Material for this exercise section start
-- ==== Sys2Proof/Config.lean ====
section
/-! DEFINITION. The configuration of the machine: the parameter record of 00_scope.md R4 (the opcode table, the
extension of the immediate, `rot` by 0, every size) and the one free value, the launch contents of memory. The
VALUES of the record stand in Decode.lean (`opcDoc`, `configuration`, `params`). -/

namespace Sys2Proof

/-- The table `OPC` of opcode numbers (30_encoding.md R77). The group numbers `0x3C` and `0x3D` are fixed by
R77 and R78 and stand in Decode.lean (`opBitfield`, `opTriadic`). -/
structure OpcTable where
  opHalt : Opcode
  opLdImm : Opcode
  opStImm : Opcode
  opLdaImm : Opcode
  opAddImm : Opcode
  opSubImm : Opcode
  opBr : Opcode
  opBcnd : Opcode
  op2Ext : Opcode
  op2Extu : Opcode
  op2Mak : Opcode
  op2Rot : Opcode
  op2Ld : Opcode
  op2St : Opcode
  op2Lda : Opcode
  op2Add : Opcode
  op2Sub : Opcode
  deriving DecidableEq, Repr

/-- The parameter `IMM16_EXT`: how `imm16` becomes 32 bits (30_encoding.md R73, 92_eei_decisions.md D4). -/
inductive Imm16Ext where
  | zero
  | sign
  deriving DecidableEq, Repr

/-- The parameter `ROT0`: `rot` with count 0 copies the register, or its word is treated as
`UnknownInstruction` (44_bitfield.md R154, 93_implementation_defined.md U1). -/
inductive Rot0 where
  | identity
  | fault
  deriving DecidableEq, Repr

/-- The three parameters with a default that 92_eei_decisions.md asks a model to take as arguments. -/
structure Params where
  opc : OpcTable
  imm16Ext : Imm16Ext
  rot0 : Rot0
  deriving DecidableEq, Repr

/-- The one configuration record of 00_scope.md R4, every parameter of its table under its own name: the three above,
which `decodeWith`, `execWith` and `stepWith` take as an argument, and the sizes and `MEM0`, which are fixed. That the
types of the model have these sizes is `configuration_fits` (Laws/Config.lean). -/
structure Configuration extends Params where
  /-- `XLEN`, width of a register and of every datapath value. -/
  xlen : Nat
  /-- `NREG`, number of general registers. -/
  nreg : Nat
  /-- `ILEN`, width of an instruction word. -/
  ilen : Nat
  /-- `PTR_W`, width of `fp` and `ep` (92_eei_decisions.md D10; log 14). -/
  ptrWidth : Nat
  /-- `MEM_WORDS`, capacity of memory in words. -/
  memWords : Nat
  /-- `LOAD_MAX_WORDS`, most words the loader may place. -/
  loadMaxWords : Nat
  /-- `NSETS`, cache sets. -/
  nsets : Nat
  /-- `NWAYS`, ways per set. -/
  nways : Nat
  /-- `TAG_W`, tag width in bits. -/
  tagWidth : Nat
  /-- `INDEX_SHIFT`, the right shift that gives the set index. -/
  indexShift : Nat
  /-- `INDEX_MASK`, the mask after that shift. -/
  indexMask : Nat
  /-- `TAG_SHIFT`, the right shift that gives the tag. -/
  tagShift : Nat
  /-- `CNT_W`, width of a counter; `none` is unbounded (92_eei_decisions.md D13; log 13). -/
  cntWidth : Option Nat
  /-- `CACHE_ACTIVE`, is the directory consulted on every `ld` and `st`? (92_eei_decisions.md D14; log 15). -/
  cacheActive : Bool
  /-- `MEM0`, the launch contents of memory by word index (92_eei_decisions.md D12; log 5). -/
  mem0 : Nat → Word

/-- The parameter `MEM0`: what word `i` of memory holds at launch outside the loaded program (10_state.md R36,
92_eei_decisions.md D12). A FREE VALUE: it has no body, so nothing can be proved of it (log 5). -/
opaque Config.mem0 : Nat → Word

end Sys2Proof
end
Material for this exercise section end
The problem :: Print only what lies in the material above starting at the line with "may place. -/" and ending at the line with "indexMask : Nat", every line exactly as given.

Answer box ::
  /-- `LOAD_MAX_WORDS`, most words the loader may place. -/
  loadMaxWords : Nat
  /-- `NSETS`, cache sets. -/
  nsets : Nat
  /-- `NWAYS`, ways per set. -/
  nways : Nat
  /-- `TAG_W`, tag width in bits. -/
  tagWidth : Nat
  /-- `INDEX_SHIFT`, the right shift that gives the set index. -/
  indexShift : Nat
  /-- `INDEX_MASK`, the mask after that shift. -/
  indexMask : Nat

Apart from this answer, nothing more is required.